By most reckonings, the Santa Barbara program has been a great success. The number of complaints has been negligible, and a host of other communities have looked to Safe Parking as a model for programs of their own. Schwarz said she’s been contacted by 65 other communities from a dozen states and two countries. More than 135 copies of Safe Parking’s how-to manual have been mailed out, 30 to other municipal entities.

“We’re a success,” declared Carbajal. “I don’t know how much more perfect a look it can get.”

For all the accolades — including a glowing write-up in Rolling Stone magazine — Schwarz has found her way blocked. Getting new parking lots into the program, she said, is very difficult. Neighborhood opposition is fierce. Big, obvious lots, like the one owned by Sears, are tangled up by complex ownership structures. The Earl Warren Fairgrounds are more logistically complicated than they might seem at first blush. And she’s gotten nowhere trying to negotiate deals with any of the many California state government agencies that own lots throughout the county.

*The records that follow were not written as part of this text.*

-- ==== Sys2Proof/Decode.lean ====
section
/-! DEFINITION. The decoder of each port (spec/30_encoding.md R51 to R67, R71), total on any bytes, and the
encoder. -/

namespace Sys2Proof

/-- Why the bits at a port are no instruction. -/
inductive Reject where
  /-- A frame shorter than its fixed part, or not as long as its row says (R50, R52, R54). -/
  | badLength
  /-- The count byte is not the frame's length (R50, R52, R121). -/
  | badCount
  /-- An opcode other than the four of R63. -/
  | badOpcode
  /-- A mode byte, or a param2, that R60 to R62 do not give the opcode. -/
  | badParam
  /-- A zone byte whose bits 6:2 are not zero or whose zone code is 3 (R58). -/
  | reservedZone
  /-- The last two bytes are neither the checksum nor still to be filled (R50; log 15). -/
  | badChecksum
  /-- A one-byte write that is none of the three of R51 and R53. -/
  | badToken
  /-- Four bytes other than the wake signature (R54). -/
  | badSignature
deriving DecidableEq, Repr

namespace Machine

/-- The zone a zone code names (R58); code 3 names none. -/
def zoneOfCode (b : Byte) : Option Zone :=
  if b = zoneCode .config then some .config
  else if b = zoneCode .otp then some .otp
  else if b = zoneCode .data then some .data
  else none

/-- The last two bytes of a Command Frame may be its checksum, or two zero bytes: a frame whose last two bytes
are not yet filled (R65, R120). Log 15. -/
def checksumAcceptable (body trailer : List Byte) : Bool :=
  trailer == [0, 0] || trailer == halfBytes (crc16 body)

/-- A Command Frame's fields, once its count and its checksum are known good (R58 to R62). -/
def decodeFields (opcode param1 lo hi : Byte) (payload : List Byte) : Except Reject Instr :=
  if opcode = opRead then
    if payload.length ≠ 0 then .error .badLength
    else match zoneOfCode param1, zoneOfCode (param1 - read32Flag) with
      | some zone, _ => .ok (.read4 zone (halfOf lo hi))
      | none, some zone => .ok (.read32 zone (halfOf lo hi))
      | none, none => .error .reservedZone
  else if opcode = opGenKey then
    if payload.length ≠ 0 then .error .badLength
    else if param1 = modeGenKey ∧ hi = 0 then .ok (.genKey lo) else .error .badParam
  else if opcode = opNonce then
    if payload.length ≠ 32 then .error .badLength
    else if param1 = modeNonce ∧ halfOf lo hi = nonceParam2 then .ok (.nonce (vec32 payload))
    else .error .badParam
  else if opcode = opSign then
    if payload.length ≠ 0 then .error .badLength
    else if param1 = modeSign ∧ hi = 0 then .ok (.sign lo) else .error .badParam
  else .error .badOpcode

/-- A Command Frame (R50, R59 to R62). -/
def decodeFrame (bytes : List Byte) : Except Reject Instr :=
  match bytes with
  | count :: opcode :: param1 :: lo :: hi :: rest =>
    if rest.length < 2 then .error .badLength
    else if bytes.length ≠ count.toNat then .error .badCount
    else if checksumAcceptable (bytes.take (bytes.length - 2)) (bytes.drop (bytes.length - 2)) then
      decodeFields opcode param1 lo hi (rest.take (rest.length - 2))
    else .error .badChecksum
  | _ => .error .badLength

/-- A one-byte write (R51, R53). -/
def decodeToken (b : Byte) : Except Reject Instr :=
  if b = wakePulseByte then .ok .wakePulse
  else if b = waSleep then .ok .sleepToken
  else if b = waCommandByte then .ok .waCommand
  else .error .badToken

/-- The bytes of a wake verification: all four compared (R54). -/
def decodeSignature (bytes : List Byte) : Except Reject Instr :=
  if bytes = wakeSignatureBytes then .ok .wakeSignature else .error .badSignature

/-- The row of a profile's response, from its payload and checksum. -/
def responseInstr (p : Profile) (payload : List Byte) (crc : Half) : Instr :=
  match p with
  | .read4 => .respRead4 payload crc
  | .read32 => .respRead32 payload crc
  | .genKey => .respGenKey payload crc
  | .nonce => .respNonce (payload.headD 0) crc
  | .sign => .respSign payload crc

/-- A Response Frame read under profile `p` (R52, R67): the number of bytes is the profile's and the count byte
says so (R121). The checksum is a field, tested by the instruction (R122). -/
def decodeResponse (p : Profile) (bytes : List Byte) : Except Reject Instr :=
  match bytes with
  | [] => .error .badLength
  | count :: rest =>
    if rest.length + 1 ≠ frameLen p then .error .badLength
    else if count.toNat ≠ frameLen p then .error .badCount
    else .ok (responseInstr p (rest.take (respLen p))
      (halfOf (rest.getD (respLen p) 0) (rest.getD (respLen p + 1) 0)))

/-- A command record (R64, R65): the select code picks the command, which takes its own operands. -/
def decodeCommand (r : CommandRecord) : Instr :=
  match r.cmd.toNat with
  | 0 => .checksum r.F
  | 1 => .pollRead r.addr r.n r.typ r.max
  | 2 => .wakeup r.addr
  | 3 => .sleep r.addr
  | 4 => .request r.addr r.prof r.F
  | 5 => .readZone r.addr r.zone r.slot r.block r.offset r.rlen
  | 6 => .readSerial r.addr
  | 7 => .derivePublicKey r.addr r.slot
  | 8 => .signCmd r.addr r.slot r.data
  | 9 => .reserved9
  | 10 => .reserved10
  | 11 => .reserved11
  | 12 => .reserved12
  | 13 => .reserved13
  | 14 => .reserved14
  | _ => .reserved15

/-- A command record whose operands are all zero or empty. -/
def blankRecord (cmd : BitVec 4) : CommandRecord :=
  { cmd := cmd, addr := 0, zone := .config, slot := 0, block := 0, offset := 0, rlen := 0,
    data := vec32 [], prof := .read4, typ := 0, max := 0, n := 0, F := [] }

end Machine

/-- The decoder: what the bits at a port stand for. -/
def decode : Packet → Except Reject Instr
  | .frame bytes => Machine.decodeFrame bytes
  | .token b => Machine.decodeToken b
  | .signature bytes => Machine.decodeSignature bytes
  | .response p bytes => Machine.decodeResponse p bytes
  | .command r => .ok (Machine.decodeCommand r)

/-- The encoder: the bits of an instruction, at the port its row's format names. -/
def encode : Instr → Packet
  | .read4 zone za => .frame (Machine.readFrame false zone za)
  | .read32 zone za => .frame (Machine.readFrame true zone za)
  | .genKey slot => .frame (Machine.genKeyFrame slot)
  | .nonce data => .frame (Machine.nonceFrame data)
  | .sign slot => .frame (Machine.signFrame slot)
  | .wakePulse => .token Machine.wakePulseByte
  | .sleepToken => .token Machine.waSleep
  | .waCommand => .token Machine.waCommandByte
  | .wakeSignature => .signature Machine.wakeSignatureBytes
  | .respRead4 payload crc => .response .read4 (Machine.responseFrame payload crc)
  | .respRead32 payload crc => .response .read32 (Machine.responseFrame payload crc)
  | .respGenKey payload crc => .response .genKey (Machine.responseFrame payload crc)
  | .respSign payload crc => .response .sign (Machine.responseFrame payload crc)
  | .respNonce status crc => .response .nonce (Machine.responseFrame [status] crc)
  | .checksum F => .command { Machine.blankRecord 0 with F := F }
  | .pollRead addr n typ max => .command { Machine.blankRecord 1 with addr := addr, n := n, typ := typ, max := max }
  | .wakeup addr => .command { Machine.blankRecord 2 with addr := addr }
  | .sleep addr => .command { Machine.blankRecord 3 with addr := addr }
  | .request addr prof F => .command { Machine.blankRecord 4 with addr := addr, prof := prof, F := F }
  | .readZone addr zone slot block offset rlen => .command { Machine.blankRecord 5 with
      addr := addr, zone := zone, slot := slot, block := block, offset := offset, rlen := rlen }
  | .readSerial addr => .command { Machine.blankRecord 6 with addr := addr }
  | .derivePublicKey addr slot => .command { Machine.blankRecord 7 with addr := addr, slot := slot }
  | .signCmd addr slot data => .command { Machine.blankRecord 8 with addr := addr, slot := slot, data := data }
  | .reserved9 => .command (Machine.blankRecord 9)
  | .reserved10 => .command (Machine.blankRecord 10)
  | .reserved11 => .command (Machine.blankRecord 11)
  | .reserved12 => .command (Machine.blankRecord 12)
  | .reserved13 => .command (Machine.blankRecord 13)
  | .reserved14 => .command (Machine.blankRecord 14)
  | .reserved15 => .command (Machine.blankRecord 15)

/-- The `k` bytes of a number in transmission order: the first byte is the most significant (R71). -/
def bytesOfNumber (k w : Nat) : List Byte :=
  (List.range k).map (fun j => BitVec.ofNat 8 (w >>> (8 * (k - 1 - j))))

/-- An 8-bit table word. The formats HOSTCMD, BUSTOKEN and RESPFRAME share the numbers 0 to 15 and nothing in
the number tells them apart; numbers below 16 are read as select codes, 0x23 and 0x43 as the count byte of a
response whose other bytes are zero. Log 14. -/
def packetOfByteWord (w : Nat) : Option Packet :=
  if w < 16 then some (.command (Machine.blankRecord (BitVec.ofNat 4 w)))
  else if w = 0x23 then some (.response .read32 (0x23 :: List.replicate 34 0))
  else if w = 0x43 then some (.response .genKey (0x43 :: List.replicate 66 0))
  else none

/-- The port and the bits that a word of spec/opcode_table.json stands for (R71): 4 bits a select code, 8 bits
see `packetOfByteWord`, 32 bits the four bytes of a wake verification, else a Command Frame, padded with zero
bytes to the length its count byte gives. -/
def packetOfTableWord (nbits w : Nat) : Option Packet :=
  if nbits ≤ 4 then some (.command (Machine.blankRecord (BitVec.ofNat 4 w)))
  else if nbits = 8 then packetOfByteWord w
  else if nbits = 32 then some (.signature (bytesOfNumber 4 w))
  else
    match bytesOfNumber (nbits / 8) w with
    | [] => none
    | count :: rest => some (.frame (count :: rest ++ List.replicate (count.toNat - (nbits / 8)) 0))

/-- The instruction the decoder reads from a word numbered as spec/opcode_table.json numbers it. -/
def decodeTableWord (nbits w : Nat) : Option Instr :=
  match packetOfTableWord nbits w with
  | none => none
  | some p =>
    match decode p with
    | .ok i => some i
    | .error _ => none

end Sys2Proof
end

The good news, she said, is that Safe Parking has negotiated deals with the cities of Lompoc and Carpinteria to open new lots there. But even those, she said, have proved logistically complex.

Schwarz said she’s been lobbying Congress for years to introduce such a bill. Carbajal waited until the timing was right. There would have been no point, she said, with Donald Trump still in the White House. With Joe Biden now president, she said, Carbajal’s bill stands a good chance of passage.